The idea that a third party candidate can’t win will then become a self-fulfilling prophecy.

But there is another option in this presidential race. Support, and then vote for, a candidate from another party, such as  Libertarian candidate Gary Johnson or Green Party candidate Jill Stein. Your vote won’t be wasted and America will be the better for it.

As Eugene V. Debs, five-time presidential candidate of the Socialist Party of America, observed, “It is better to vote for what you want and not get it than to vote for what you don’t want and get it.”

The potential receptivity of Oregonians to a third party is reflected in the fact that about a third of Oregon’s three million registered voters don’t belong to the Democratic or Republican Party.

Some of that is surely a clear decision by voters refusing to align themselves with one of the major parties. Some may be tied to Oregon’s new policy of automatically registering voters when they visit a Department of Motor Vehicles. Under that process, voters are automatically registered as “unaffiliated” and later given the option of picking a party choice, but most do nothing.

Nationally, the nonpartisan Pew Research Center recently reported that the share of independents in the public, which long ago surpassed the percentages of either Democrats or Republicans, continues to increase.
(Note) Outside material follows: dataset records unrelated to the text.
/-- Types and combinations not allowed (R118, R120, R124, R136): SOFTMAX_STEP reads FP32 and writes BF16 or E4M3, SOFTMAX_EXACT writes
a format of the exact path (R101). A partial record as main input is refused here, with 0x0206, and not as a read of more than
8 B per element. DESIGN CHOICE, log entry 67. -/
def vecPairingBad (op : Op) (d : Desc) : Bool :=
  let badIn (t : Ty) : Bool := decide (t.bytes = 0) || decide (t = .ci16) || decide (t = .krec)
  let o := d.vecTyOut
  badIn d.tyIn0 || (decide (op = .binary) && badIn d.tyIn1)
    || (vecTileOp op && (outTypeBad o d.vecMxOut || decide (o = .krec)))
    || (d.vecMxOut && !(vecTileOp op))
    || (decide (op = .softmaxStep) && (decide (d.tyIn0 ≠ .fp32) || d.vecMxOut || (decide (o ≠ .bf16) && decide (o ≠ .e4m3))))
    || (decide (op = .softmaxExact) && (decide (o = .fp32) || decide (o = .int32)))
    || (decide (op = .normStats) && d.vecKaolin && decide (d.tyIn0 ≠ .fp32) && decide (d.tyIn0 ≠ .bf16)
        && decide (d.tyIn0 ≠ .fp16))

/-- The 0x02xx reasons of a vector descriptor in increasing code order (R163, R164). SOFTMAX_EXACT asks for neither KAOLIN nor
RECORD_OUT, and is the same with and without them (R120). DESIGN CHOICE, log entry 82. -/
def vecReasons (op : Op) (d : Desc) (numfwOk : Bool) : List (Nat × Bool) :=
  let types := (Ty.ofCode d.vecIn0Type).isNone || (Ty.ofCode d.vecOutType).isNone || (Ty.ofCode d.vecIn1Type).isNone
  let enc := decide (8 ≤ d.vecAct) || decide (d.vecOutExp < -64) || decide (63 < d.vecOutExp) || decide (3 < d.vecSubop)
  let reserved := decide (field d 196 128 ≠ 0)
  let ranges := vecParamRanges op d
  let seg := (vecMapLike op && segPath d.vecActF d.vecTyOut) || decide (op = .softmaxStep)
    || (decide (op = .normStats) && d.vecRsqrt)
  [(0x0203, types || enc || reserved || vecUnlisted op d),
   (0x0204, decide (d.vecRows = 0) || decide (d.vecCols = 0) || decide (1024 < d.vecParamLen)
      || ranges.any fun r => decide (d.vecParamLen * 16 < r.1 + r.2)),
   (0x0206, vecPairingBad op d),
   (0x0208, decide (op = .softmaxStep) && d.vecKaolin),
   (0x0209, decide (d.vecWindowBase < -320) || decide (127 < d.vecWindowBase)),
   (0x020D, decide (16384 < (ranges.map (·.2)).sum)),
   (0x020F, decide (8 < vecInBytes op d)),
   (0x0210, decide (26400 < vecCount op d)),
   (0x0211, seg && !numfwOk)]

/-- Byte ranges of a tile of ROWS rows and COLS columns at an address (R553). -/
def vecTileExts (t : Ty) (addr rows cols : Nat) : List Ext := operandExts t 0 addr (t.vecPanel rows) cols rows

/-- The read set of a vector command. -/
def vecReadSet (op : Op) (d : Desc) : List Ext :=
  vecTileExts d.tyIn0 d.vecIn0Addr d.vecRows d.vecCols
    ++ (if op = .binary then vecTileExts d.tyIn1 d.vecIn1Addr d.vecRows d.vecCols else [])
    ++ (if d.vecParamLen = 0 then []
        else [⟨0, d.vecParamAddr * 64, d.vecParamLen * 16 * (if d.vecParamBf16 then 2 else 4)⟩])

/-- Whether NORM_STATS writes records (R124). -/
def Desc.vecStatsRecords (d : Desc) : Bool := d.vecKaolin && d.vecRecordOut

/-- The outputs of a vector command, one list per operand (R140, R553). -/
def vecOutputs (op : Op) (d : Desc) : List (List Ext) :=
  let l := d.vecLines
  let tile := vecTileExts d.vecTyOut d.vecOut0Addr d.vecRows d.vecCols
  match op with
  | .lineMax => [[⟨0, d.vecOut0Addr, 4 * l⟩]]
  | .softmaxStep => [tile, [⟨0, d.vecOut1Addr, 8 * l⟩], [⟨0, d.vecOut2Addr, 4 * l⟩]]
  | .softmaxExact => [tile, [⟨0, d.vecOut1Addr, 32 * l⟩]]
    ++ (if d.vecMxOut then [scaleExts d.vecOutScaleAddr d.vecCols d.vecRows] else [])
  | .normStats =>
    if d.vecStatsRecords then
      [[⟨0, d.vecOut0Addr, 32 * l⟩], [⟨0, d.vecOut1Addr, 32 * l⟩], [⟨0, d.vecOut2Addr, 8 * l⟩]]
    else
      [[⟨0, d.vecOut0Addr, 4 * l⟩]] ++ (if d.vecRms then [] else [[⟨0, d.vecOut1Addr, 4 * l⟩]])
        ++ (if d.vecRsqrt then [[⟨0, d.vecOut2Addr, 4 * l⟩]] else [])
  | _ => [tile] ++ (if d.vecMxOut then [scaleExts d.vecOutScaleAddr d.vecCols d.vecRows] else [])

/-- Input element (i, j) of a tile. -/
def vecElemAt (rd : Nat → Byte) (t : Ty) (addr rows i j : Nat) : Fl :=
  t.value (panelCode rd t (addr + j / 128 * t.vecPanel rows) (j % 128) i)

/-- Main input element (i, j). -/
def vecIn0 (rd : Nat → Byte) (d : Desc) (i j : Nat) : Fl := vecElemAt rd d.tyIn0 d.vecIn0Addr d.vecRows i j

/-- Second input element (i, j). -/
def vecIn1 (rd : Nat → Byte) (d : Desc) (i j : Nat) : Fl := vecElemAt rd d.tyIn1 d.vecIn1Addr d.vecRows i j

/-- A line of the main input. -/
def vecLine (rd : Nat → Byte) (d : Desc) (l : Nat) : List Fl :=
  (List.range d.vecLineLen).map fun t => let p := d.vecAt l t; vecIn0 rd d p.1 p.2

/-- MAP and CONVERT on one element (R98, R114). -/
def mapElem (rd : Nat → Byte) (par : ParamRead) (fw : Numfw) (d : Desc) (i j : Nat) : Elem :=
  let x := vecIn0 rd d i j
  let later := d.vecInputStage || decide (d.vecAct ≠ 0)
  let x := if later then fmtFP32.round x else x
  let x := if d.vecInputStage then
      inputStage x
        (if d.vecInscaleMode = 0 then Fl.one else par (d.vecInscaleIdx + modeIdx d.vecInscaleMode i j))
        (if d.vecBiasMode = 0 then Fl.zero else par (d.vecBiasIdx + modeIdx d.vecBiasMode i j))
    else x
  let a := d.vecActF
  { out := actStage fw a d.vecOutExp d.vecTyOut x, raw := 0, sat := 0, inv := if actInvalid a x then 1 else 0,
    satHi := false, satLo := false }

/-- BINARY on two values: FP32, one rounding each (R114, R552). -/
def binaryOp (sub : Nat) (a b : Fl) : Fl :=
  let a := fmtFP32.round a
  let b := fmtFP32.round b
  match sub with
  | 0 => fp32Add a b
  | 1 => fp32Mul a b
  | 2 => a.max b
  | _ => a.min b

/-- OUT_EXP scales the result of BINARY before the final rounding, as it does in NORMALISE, where the manual names an output stage only
for MAP and NORM_APPLY (R114, R125). DESIGN CHOICE, log entry 68. -/
def binaryElem (rd : Nat → Byte) (d : Desc) (i j : Nat) : Elem :=
  .plain (.exact ((binaryOp d.vecSubop (vecIn0 rd d i j) (vecIn1 rd d i j)).scale2 d.vecOutExp))

/-- NORMALISE: IEEE division by the line's factor (R114); OUT_EXP as in `binaryElem`. DESIGN CHOICE, log entry 68. -/
def normaliseElem (rd : Nat → Byte) (par : ParamRead) (d : Desc) (i j : Nat) : Elem :=
  let l := if d.vecAxis = 0 then i else j
  .plain (.exact ((fp32Div (fmtFP32.round (vecIn0 rd d i j)) (par (d.vecStateIdx + l))).scale2 d.vecOutExp))

/-- NORM_APPLY on one element (R125). -/
def normApplyElem (rd : Nat → Byte) (par : ParamRead) (d : Desc) (i j : Nat) : Elem :=
  let (l, t) := if d.vecAxis = 0 then (i, j) else (j, i)
  let x := fmtFP32.round (vecIn0 rd d i j)
  let x := if d.vecRms then x else fp32Sub x (par (d.vecInscaleIdx + 2 * l))
  let y := fp32Mul x (par (d.vecInscaleIdx + 2 * l + 1))
  let y := fp32Fma y (par (d.vecBiasIdx + 2 * t)) (par (d.vecBiasIdx + 2 * t + 1))
  .plain (.exact (y.scale2 d.vecOutExp))

/-- Maximum of a nonempty line (R552). -/
def lineMax (xs : List Fl) : Fl :=
  match xs with
  | [] => .nan
  | x :: xs => xs.foldl Fl.max x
In a 2016 report, based on 2014 data, 39% identify as independents, 32% as Democrats and 23% as Republicans. This is the highest percentage of independents in more than 75 years of public opinion polling, according to Pew.

In a 2014 Gallup poll, 58 percent of U.S. adults also favored having a third party because the Republican and Democratic parties “do such a poor job” representing the American people. Only 35 percent said the two existing major parties do an adequate job of this.

Your willingness to express support for a third party candidate will have one immediate impact. In 2000, the Commission on Presidential Debates (CPD), a private company, approved rules stipulating that, besides being on enough state ballots to win an Electoral College majority, debate participants must clear 15% in pre-debate opinion polls.

At a minimum, if you express your support for another party’s candidate, that person will have a better chance of joining the presidential debates, making Americans more aware of their positions and enhancing the possibility that they will emerge as a serious contender.

Don’t cop out by endorsing write-ins instead. If you agree that voting is about expressing a political preference, write-ins only signal a defection from the two-party system, not support for another person and agenda. Voting for a third party conveys endorsement of a recognizable set of principles, a public platform.

Even if your third party candidate doesn’t win, your vote will have an impact. Willie Sutton reputedly replied to a reporter’s inquiry as to why he robbed banks by saying “because that’s where the money is.” Politicians follow a similar principle. They go where the votes are. If voters reject the history, values and solutions of Clinton and Trump, other politicians will become more open to alternatives.

Americans will not be throwing away or wasting their votes by casting them for people and policies they support, rather than for the lesser of two evils.

As John Quincy Adams said, “Always vote for principle, though you may vote alone, and you may cherish the sweetest reflection that your vote is never lost.”

The only wasted vote is one that’s not cast at all.